Wykorzystamy wcześniejszy przykład z porównywaniem pytań na bazie qqp z glue, który rozbudujemy o wykorzystywanie Accelerate.
Na początku przeprowadzamy całą inicjalizację i tokenizację w taki sam sposób.

In [None]:
from datasets import load_dataset
from transformers import AutoTokenizer, DataCollatorWithPadding, TrainingArguments, AutoModelForSequenceClassification, Trainer, AdamW, get_scheduler
from torch.utils.data import DataLoader

def tokenize(sample):
  return tokenizer(sample['question1'], sample['question2'], truncation=True)

checkpoint = 'bert-base-uncased'
tokenizer = AutoTokenizer.from_pretrained(checkpoint)
model = AutoModelForSequenceClassification.from_pretrained(checkpoint, num_labels=2)

raw_dataset = load_dataset("glue", "qqp")

raw_dataset['train'] = raw_dataset['train'].shard(num_shards=100, index=0)
raw_dataset['test'] = raw_dataset['test'].shard(num_shards=100, index=0)
raw_dataset['validation'] = raw_dataset['validation'].shard(num_shards=100, index=0)

tokenized_datasets = raw_dataset.map(tokenize)
tokenized_datasets = tokenized_datasets.remove_columns(['question1', 'question2', 'idx'])
tokenized_datasets = tokenized_datasets.rename_column("label", "labels")
tokenized_datasets.set_format("torch")



data_collator = DataCollatorWithPadding(tokenizer=tokenizer)

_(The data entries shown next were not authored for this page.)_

-- ==== Sys2Proof/Tests/Slice0.lean ====
section
/-! SUPPORT. Tests: ill-formed terms that the checks refuse, words written out from the spec's encodings, and for each
obligation with hypotheses a state and operands that meet them. -/

namespace Sys2Proof.Tests

-- Evaluated one after another: each of these proofs waits for the kernel, and waiting ones would each hold a thread.
set_option Elab.async false

open Sys2Proof Sys2Proof.Machine

/-! ### Terms -/

/-- A header with no optional field. -/
abbrev h0 : Hdr :=
  { pred := 0, pneg := false, rnd := 0, fmask := 0, sat := false, scale := 0, fd := 0, fa := 0, fb := 0, fc := 0 }
/-- A Form S word with every field 0. -/
abbrev s0 : SWord := { hdr := h0, sd := 0, sa := 0, sb := 0, imm := 0 }
/-- A Form M word with every field 0. -/
abbrev m0 : MWord := { hdr := h0, sd := 0, sa := 0, sb := 0, sc := 0, imm32 := 0, param := 0 }
/-- An unused operand. -/
abbrev o0 : Opd := { kind := false, trans := false, base := 0, stride := 0 }
/-- Tile t. -/
abbrev ot (t : Nat) : Opd := { kind := false, trans := false, base := BitVec.ofNat 22 t, stride := 0 }
/-- Scratch rows from a base. -/
abbrev os (base stride : Nat) : Opd :=
  { kind := true, trans := false, base := BitVec.ofNat 22 base, stride := BitVec.ofNat 16 stride }
/-- A Form T word of one element. -/
abbrev t0 : TWord := { hdr := h0, mm1 := 0, nm1 := 0, km1 := 0, engine := 0, d := o0, a := o0, b := o0, c := o0 }
/-- A VARITH word on FP32. -/
abbrev v0 : VarithW := { fmt := 0, rnd := 0, vd := 0, va := 1, vb := 2, vc := 3 }
/-- A VPERM word on FP32. -/
abbrev p0 : VpermW := { fmt := 0, vd := 0, va := 1, vb := 2, xs := 1, imm5 := 0 }

/-! ### Ill-formed words -/

theorem test_wf_scalar :
    (Instr.add 0 { s0 with hdr := { h0 with rnd := 1 } }).wf = false ∧
    (Instr.nop 0 { s0 with sd := 1 }).wf = false ∧
    (Instr.cmpeq 0 { s0 with sd := 0 }).wf = false ∧
    (Instr.cmplt 0 { s0 with sd := 16 }).wf = false ∧
    (Instr.pand 0 { s0 with sd := 1, sa := 16 }).wf = false ∧
    (Instr.pnot 0 { s0 with sd := 1, sb := 1 }).wf = false ∧
    (Instr.lds 0 { s0 with sb := 1 }).wf = false ∧
    (Instr.ldc 0 { s0 with imm := 512 }).wf = false ∧
    (Instr.ldc 0 { s0 with imm := 4 }).wf = false ∧
    (Instr.br 0 { s0 with sa := 1 }).wf = false ∧
    (Instr.bri 0 { s0 with imm := 1 }).wf = false ∧
    (Instr.call 0 { s0 with sa := 1 }).wf = false ∧
    (Instr.rdflags 0 { s0 with imm := 1 }).wf = false ∧
    (Instr.asplit 0 { s0 with imm := 16 }).wf = false := by decide +kernel

theorem test_wf_header :
    (Instr.tld 0 { t0 with a := os 0 4, hdr := { h0 with rnd := 7 } }).wf = false ∧
    (Instr.tld 0 { t0 with a := os 0 4, hdr := { h0 with fd := 15 } }).wf = false ∧
    (Instr.tld 0 { t0 with a := os 0 4, hdr := { h0 with fa := 15 } }).wf = false ∧
    (Instr.tld 0 { t0 with a := os 0 4, hdr := { h0 with sat := true } }).wf = false ∧
    (Instr.tzero 0 { t0 with hdr := { h0 with fmask := 1 } }).wf = false ∧
    (Instr.mmul 0 { t0 with hdr := { h0 with fb := 15 } }).wf = false ∧
    (Instr.mmul 0 { t0 with hdr := { h0 with fc := 1 } }).wf = false := by decide +kernel

theorem test_wf_tiles :
    (Instr.mmul 0 { t0 with engine := 3 }).wf = false ∧
    (Instr.mmul 0 { t0 with c := ot 1 }).wf = false ∧
    (Instr.mmul 0 { t0 with d := { o0 with trans := true } }).wf = false ∧
    (Instr.mmac 0 { t0 with d := ot 64 }).wf = false ∧
    (Instr.mmac 0 { t0 with c := { o0 with stride := 4 } }).wf = false ∧
    (Instr.tld 0 t0).wf = false ∧
    (Instr.tst 0 t0).wf = false ∧
    (Instr.tzero 0 { t0 with a := ot 1 }).wf = false ∧
    (Instr.tcvt 0 { t0 with km1 := 1 }).wf = false ∧
    (Instr.tcopy 0 { t0 with hdr := { h0 with fd := 1 } }).wf = false := by decide +kernel

theorem test_wf_form_m :
    (Instr.ckpt 0 { m0 with param := 1 }).wf = false ∧
    (Instr.strgo 0 { m0 with param := 1 + 2 ^ 64 }).wf = false ∧
    (Instr.strwait 0 { m0 with sb := 1 }).wf = false ∧
    (Instr.stmopen 0 { m0 with param := 32 }).wf = false ∧
    (Instr.stmrearm 0 m0).wf = false ∧
    (Instr.stmclose 0 { m0 with imm32 := 32 }).wf = false ∧
    (Instr.stmwait 0 { m0 with sd := 1 }).wf = false ∧
    (Instr.nbgp 0 { m0 with sb := 1 }).wf = false ∧
    (Instr.nbdot 0 { m0 with hdr := { h0 with fb := 3 } }).wf = false ∧
    (Instr.nbsa 0 { m0 with sc := 1 }).wf = false ∧
    (Instr.nbcopy 0 { m0 with sd := 1 }).wf = false ∧
    (Instr.tally 0 { m0 with imm32 := 96 }).wf = false ∧
    (Instr.talrd 0 { m0 with param := 1 }).wf = false ∧
    (Instr.rowrd 0 { m0 with sc := 1 }).wf = false ∧
    (Instr.splice 0 { m0 with imm32 := 1 }).wf = false ∧
    (Instr.seqf 0 { m0 with sc := 1 }).wf = false ∧
    (Instr.frameOpen 0 m0).wf = false ∧
    (Instr.frameNext 0 m0).wf = false ∧
    (Instr.frameRead 0 m0).wf = false ∧
    (Instr.frameClose 0 m0).wf = false := by decide +kernel

theorem test_wf_strand :
    (Instr.branch 0 0 { cond := 7, xa := 0, xb := 0, off := 0 }).wf = false ∧
    (Instr.vadd 0 0 { v0 with fmt := 15 }).wf = false ∧
    (Instr.vadd 0 0 { v0 with rnd := 7 }).wf = false ∧
    (Instr.vfma 0 0 { v0 with fmt := 8 }).wf = false ∧
    (Instr.vcurve 0 0 { v0 with vb := 0, vc := 0 }).wf = false ∧
    (Instr.vcurve 0 0 { v0 with vb := 2, vc := 1 }).wf = false ∧
    (Instr.vcvt 0 0 { fd := 15, fa := 0, rnd := 0, sat := false, scale := 0, vd := 0, va := 0 }).wf = false ∧
    (Instr.perm 0 0 { p0 with fmt := 15 }).wf = false ∧
    (Instr.pack 0 0 { p0 with imm5 := 1 }).wf = false ∧
    (Instr.trd 0 0 { fmt := 15, tile := 0, v := 0, xs := 0 }).wf = false ∧
    (Instr.vld 0 0 { xa := 0, xd := 8, off := 0 }).wf = false ∧
    (Instr.strandLdc 0 0 { xd := 1, imm := 2 }).wf = false := by decide +kernel

theorem test_wf_events :
    (Instr.mvpChunkDone 0 1 256 0 0).wf = false ∧
    (Instr.doorbellPoll [(128, zeros 64)]).wf = false ∧
    (Instr.doorbellPoll [(0, zeros 63)]).wf = false ∧
    (Instr.descriptorFetch 0 0 0 (some (zeros 255))).wf = false ∧
    (Instr.admission 0 0 (some (zeros 511)) none).wf = false ∧
    (Instr.admission 0 0 none (some (zeros 127))).wf = false ∧
    (Instr.portTrained 0 3 (zeros 16)).wf = false ∧
    (Instr.portTrained 0 8 (zeros 15)).wf = false ∧
    (Instr.helloSend 0 (zeros 11)).wf = false ∧
    (Instr.registerWrite 0 0 0 0).wf = false := by decide +kernel

/-! ### One launch on skein 0 -/

/-- A table descriptor: handle, kind, exponent of its size, count, plane bases, map and data area. -/
def tdesc (h kind size count base0 base1 map data len : Nat) : Bytes :=
  leBytes 2 h ++ [BitVec.ofNat 8 kind, 0, 0, BitVec.ofNat 8 size] ++ zeros 2 ++ leBytes 4 count ++ leBytes 2 base0 ++
  leBytes 2 base1 ++ leBytes 8 map ++ leBytes 8 data ++ leBytes 8 len ++ [4] ++ zeros 3 ++ leBytes 4 0 ++ zeros 16

/-- A stream descriptor of one arming of `n` bytes: direction, side, options, ring. -/
def sdesc (dir space opt armings ring ringLen n : Nat) : Bytes :=
  [BitVec.ofNat 8 dir, BitVec.ofNat 8 space, 0, BitVec.ofNat 8 opt, 0, 0] ++ leBytes 2 armings ++ zeros 8 ++ leBytes 4 ring ++
  leBytes 4 ringLen ++ leBytes 4 n ++ (if n = 0 then zeros 16 else (List.replicate 4 (leBytes 4 1)).flatten) ++ zeros 20

/-- Row table 1, tally table 2, sequence table 3. -/
def schemas3 : List Bytes :=
  [tdesc 1 1 6 4 0 8 0x10000 0 0, tdesc 2 2 0 4 0 0 0x10100 0x20000 512, tdesc 3 3 6 4 0 0 0x10200 0x30000 4096]

/-- An accord of four program words and four strand words, with an IN, an OUT and an NB stream and three tables. -/
def acc : Accord :=
  { id := 1, digest := [],
    sections := [(2, zeros 128), (3, zeros 32), (4, zeros 16), (5, zeros 8),
      (6, sdesc 1 2 2 1 0 256 16 ++ sdesc 2 1 2 1 256 256 16 ++ sdesc 3 0 0 0 4096 4096 0), (7, schemas3.flatten), (9, zeros 8)] }

/-- A launch with one input and one output buffer of 4 KiB and 64 tally cells. -/
def dsc : Bytes :=
  zeros 6 ++ [1, 1] ++ zeros 28 ++ leBytes 4 64 ++ zeros 24 ++ zeros 8 ++ leBytes 4 4096 ++ zeros 116 ++ zeros 8 ++
  leBytes 4 4096 ++ zeros 52

/-- The launch. -/
def lch : Launch :=
  { id := 1, tenant := 0, ring := 0, seq := 0, desc := dsc, lcb := zeros 512, replay := [], held := [zeros 4096], epoch := 0,
    head := [], accord := acc, audit := false, watchdog := 0, admitted := 0,
    execs := [{ Exec.fresh .primary Place.any with phase := .placed, skein := some 0 }], stage := .running, reexecuted := false,
    audited := false, discarded := false, digestSeal := [], ids := [], copied := (0, 0) }

/-- Its place on the skein, with a core. -/
def ctx (c : Core) : SkeinCtx := { launch := 1, ex := 0, core := c, preloaded := true, started := true }

/-- Its scratch layout: no resident region, a bank of 2 MiB. -/
def env : Env := { acc, l := lch, ex := 0, res := 0, bank := 2 ^ 21 }

/-- The device with that launch running on skein 0. -/
def demo (c : Core) : State :=
  { State.reset with
    fe := { FrontSt.reset with accordCur := some acc }
    launches := [lch]
    tables := schemas3.map (fun d => { desc := d, since := 0, retired := none, young := [], pending := [], subjects := [], lost := false })
    skeins := [(0, { mode := .good, queue := [ctx c], resident := none, events := 0 })] }

/-- A core at its entry. -/
def c0 : Core := Core.entry 0

theorem layout_acc : resBytes acc = 0 ∧ bankBytes acc = 2 ^ 21 := by decide +kernel

theorem running_demo (c : Core) : Running (demo c) 0 (ctx c) env :=
  ⟨rfl, show some (Env.mk acc lch 0 (resBytes acc) (bankBytes acc)) = _ by rw [layout_acc.1, layout_acc.2]; rfl⟩

theorem issuing_demo (c : Core) (h : held c = false) : Issuing (demo c) 0 (ctx c) env :=
  ⟨rfl, (running_demo c).2, rfl, h⟩

theorem ready_demo (c : Core) (h : held c = false) (hp : c.pc < 4) : Ready (demo c) 0 (ctx c) env :=
  ⟨issuing_demo c h, ⟨by rw [show imageLen env.acc = 4 by decide +kernel]; exact hp, .inl (by decide +kernel)⟩⟩

/-- A core whose scalar registers 1, 2 and 3 hold values. -/
def cr (a b c : Nat) : Core := { c0 with sregs := [(1, BitVec.ofNat 64 a), (2, BitVec.ofNat 64 b), (3, BitVec.ofNat 64 c)] }

/-- A Form M word on those registers with stream, table and stream of its parameter. -/
abbrev mr (imm table stream : Nat) : MWord :=
  { m0 with sa := 1, sb := 2, sc := 3, imm32 := BitVec.ofNat 32 imm, param := BitVec.ofNat 128 (table + stream * 2 ^ 16) }

/-! ### Witnesses: control-core words -/

theorem witness_RegisterZeroAndPredicateZeroAreHardWired :
    ((63 : BitVec 6) ≠ 0 ∧ (0 : BitVec 6) ≠ 63) ∧ (0 < 1 ∧ 1 < 16 ∧ 0 < 15 ∧ 15 < 16 ∧ 15 ≠ 1) := by decide

theorem witness_ScalarArithmeticWords :
    Ready (demo c0) 0 (ctx c0) env ∧ legalAlu { s0 with sd := 1, sa := 2, sb := 3, imm := 1 } = true ∧ guardOn c0 h0 = true :=
  ⟨ready_demo _ rfl (by decide), by decide +kernel⟩

theorem witness_PredicateWords :
    Ready (demo c0) 0 (ctx c0) env ∧ guardOn c0 h0 = true ∧
    (legalCmp { s0 with sd := 15, sa := 1, imm := 1 } = true ∧ legalPred2 { s0 with sd := 1, sa := 15, sb := 15 } = true ∧
      legalPnot { s0 with sd := 1, sa := 15 } = true) :=
  ⟨ready_demo _ rfl (by decide), by decide +kernel⟩

/-- The first and the last eight bytes of scratch, the first and the last eight of the constant block. -/
theorem witness_ScratchAndConstantWords :
    (∀ a : Nat, Ready (demo (cr a 0 0)) 0 (ctx (cr a 0 0)) env) ∧ guardOn c0 h0 = true ∧
    (∀ a ∈ [0, 2 ^ 21 - 8], (legalLds { s0 with sd := 2, sa := 1, imm := 0 } = true ∧ a % 8 = 0 ∧ env.res ≤ a ∧ a + 8 ≤ env.top) ∧
      hazard env (cr a 0 0) [(a, 8)] [] = false ∧ hazard env (cr a 0 0) [] [(a, 8)] = false ∧
      extentReady (cr a 0 0) a 8 = true ∧ (getX64 (cr a 0 0) 1 + 0).toNat = a) ∧
    legalLdc { s0 with sd := 1, imm := 0 } = true ∧ legalLdc { s0 with sd := 1, imm := 504 } = true :=
  ⟨fun _ => ready_demo _ rfl (show 0 < 4 by decide), by decide +kernel, by decide +kernel, by decide +kernel⟩

/-- Targets at the first and the last word of the image; LOOP on s0, at 1 and elsewhere. -/
theorem witness_ControlFlowWords :
    Ready (demo (cr 3 1 0)) 0 (ctx (cr 3 1 0)) env ∧ guardOn (cr 3 1 0) h0 = true ∧
    (legalBare s0 = true ∧ quiet (cr 3 1 0) = true ∧ legalRdflags { s0 with sd := 1 } = true ∧
      legalAsplit { s0 with imm := 15 } = true ∧ legalBri { s0 with sa := 1 } = true ∧
      (getX64 (cr 3 1 0) 1).toNat < imageLen env.acc ∧
      (∀ n ∈ [0, 3], legalBr { s0 with imm := BitVec.ofNat 64 n } = true ∧ legalCall { s0 with sd := 2, imm := BitVec.ofNat 64 n } = true ∧
        legalCall { s0 with sd := 0, imm := BitVec.ofNat 64 n } = true ∧ (0 : Int) ≤ (0 : Int) + (BitVec.ofNat 64 n).toInt ∧
        (0 : Int) + (BitVec.ofNat 64 n).toInt < imageLen env.acc)) :=
  ⟨ready_demo _ rfl (by decide), by decide +kernel⟩

theorem witness_PredicatedOffWordOnlyCounts :
    (coreWord (.add 0 { s0 with hdr := { h0 with pred := 1 } })).isSome = true ∧
    (Instr.add 0 { s0 with hdr := { h0 with pred := 1 } }).wf = true ∧
    Sys2Proof.wordFits (demo c0) (.add 0 { s0 with hdr := { h0 with pred := 1 } }) = true ∧
    guardOn c0 { h0 with pred := 1 } = false ∧ Ready (demo c0) 0 (ctx c0) env :=
  ⟨by decide +kernel, by decide +kernel, by decide +kernel, by decide +kernel, ready_demo _ rfl (by decide)⟩

theorem witness_IllegalWordFailsTheSkein :
    Issuing (demo c0) 0 (ctx c0) env ∧
    (coreWord (.nop 0 { s0 with sd := 1 }) = some (0, h0) ∧ (Instr.nop 0 { s0 with sd := 1 }).wf = false) ∧
    (coreWord (.br 0 { s0 with imm := 4 }) = some (0, h0) ∧ Sys2Proof.wordFits (demo c0) (.br 0 { s0 with imm := 4 }) = false) :=
  ⟨issuing_demo _ rfl, by decide +kernel⟩

/-- The accord with a budget of one word for its entry. -/
def acc1 : Accord := { acc with sections := [(2, zeros 128), (3, zeros 8 ++ leBytes 8 1 ++ zeros 16), (9, zeros 8)] }

/-- A core that has counted one word. -/
def cw : Core := { c0 with words := 1 }

/-- A core past the image while a strand group runs. -/
def cgp : Core :=
  { c0 with
    pc := 4,
    groups := [{ id := 1, pc := 0, mask := 1, entry := 0, window := 0, winLen := 4096, rmask := 0, wmask := 0,
                 started := true, seen := noFlags, flags := noFlags, live := [0] }] }

/-- Past the image, past the image with a strand group that runs, and the budget of an entry of one word used up. -/
theorem witness_WordPastImageOrBudgetFaults :
    (Issuing (demo { c0 with pc := 4 }) 0 (ctx { c0 with pc := 4 }) env ∧
      imageLen env.acc ≤ (ctx { c0 with pc := 4 }).core.pc ∧ (Instr.nop 0 s0).wf = true) ∧
    (Issuing (demo cgp) 0 (ctx cgp) env ∧ cgp.groups ≠ [] ∧ imageLen env.acc ≤ cgp.pc) ∧
    (Issuing { demo cw with launches := [{ lch with accord := acc1 }] } 0 (ctx cw) { env with acc := acc1, l := { lch with accord := acc1 } } ∧
      cw.pc < imageLen acc1 ∧ wordBudget acc1 (dProg env.l.desc) ≠ 0 ∧ wordBudget acc1 (dProg env.l.desc) ≤ cw.words) :=
  ⟨⟨issuing_demo _ rfl, by decide +kernel⟩, ⟨issuing_demo _ rfl, by decide +kernel⟩,
    ⟨rfl, by decide +kernel, rfl, rfl⟩, by decide +kernel⟩

/-! ### Witnesses: tiles and matrix words -/

/-- One job of an m by n by k product of tiles 0, 8 and 16. -/
def mw (m n k : Nat) (engine : BitVec 2) : TWord :=
  { t0 with mm1 := BitVec.ofNat 8 (m - 1), nm1 := BitVec.ofNat 8 (n - 1), km1 := BitVec.ofNat 8 (k - 1), engine,
            d := ot 0, a := ot 8, b := ot 16 }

train_dataloader = DataLoader(
    tokenized_datasets["train"], shuffle=True, batch_size=8, collate_fn=data_collator
)
eval_dataloader = DataLoader(
    tokenized_datasets["validation"], batch_size=8, collate_fn=data_collator
)

optimizer = AdamW(model.parameters(), lr=5e-5)

num_epochs = 3
num_training_steps = num_epochs * len(train_dataloader)
lr_scheduler = get_scheduler(
    "linear",
    optimizer=optimizer,
    num_warmup_steps=0,
    num_training_steps=num_training_steps,
)

Teraz zaczynają się dopiero zmiany związane z Accelerate:
Usuwamy wszelkie *.to_device()* (ewentualnie *.cuda()*), jako że tym zajmie się Accelerate.\
W funkcji musimy stworzyć obiekt klasy Accelerator, a następnie przekazać do jego metody prepare() wszystkie obiekty związane z treningiem.
Dodatkowo, zamiast *loss.backward()*, używamy *accelerator.backward(loss)*

In [None]:
from tqdm.auto import tqdm
from accelerate import Accelerator

accelerator = Accelerator() # 
model, optimizer, train_dataloader, eval_dataloader, lr_scheduler = accelerator.prepare(
  model, optimizer, train_dataloader, eval_dataloader, lr_scheduler
) #

progress_bar = tqdm(range(num_training_steps))

model.train()
for epoch in range(num_epochs):
    for batch in train_dataloader:
        outputs = model(**batch)
        loss = outputs.loss
        accelerator.backward(loss) # 

        optimizer.step()
        lr_scheduler.step()
        optimizer.zero_grad()
        progress_bar.update(1)

Jednak z powodu specyfiki działania Accelerate, aby zadziałało ono w formie notatnika, całość musimy zamknąć w funkcji, którą następnie uruchomimy przekazując ją do *notebook_launcher*.

In [None]:
from tqdm.auto import tqdm
from accelerate import Accelerator
from tqdm.auto import tqdm
from accelerate import Accelerator
from datasets import load_dataset
from transformers import AutoTokenizer, DataCollatorWithPadding, TrainingArguments, AutoModelForSequenceClassification, Trainer, AdamW, get_scheduler
from torch.utils.data import DataLoader

def tokenize(sample):
  return tokenizer(sample['question1'], sample['question2'], truncation=True)
  
def train():
  checkpoint = 'bert-base-uncased'
  tokenizer = AutoTokenizer.from_pretrained(checkpoint)
  model = AutoModelForSequenceClassification.from_pretrained(checkpoint, num_labels=2)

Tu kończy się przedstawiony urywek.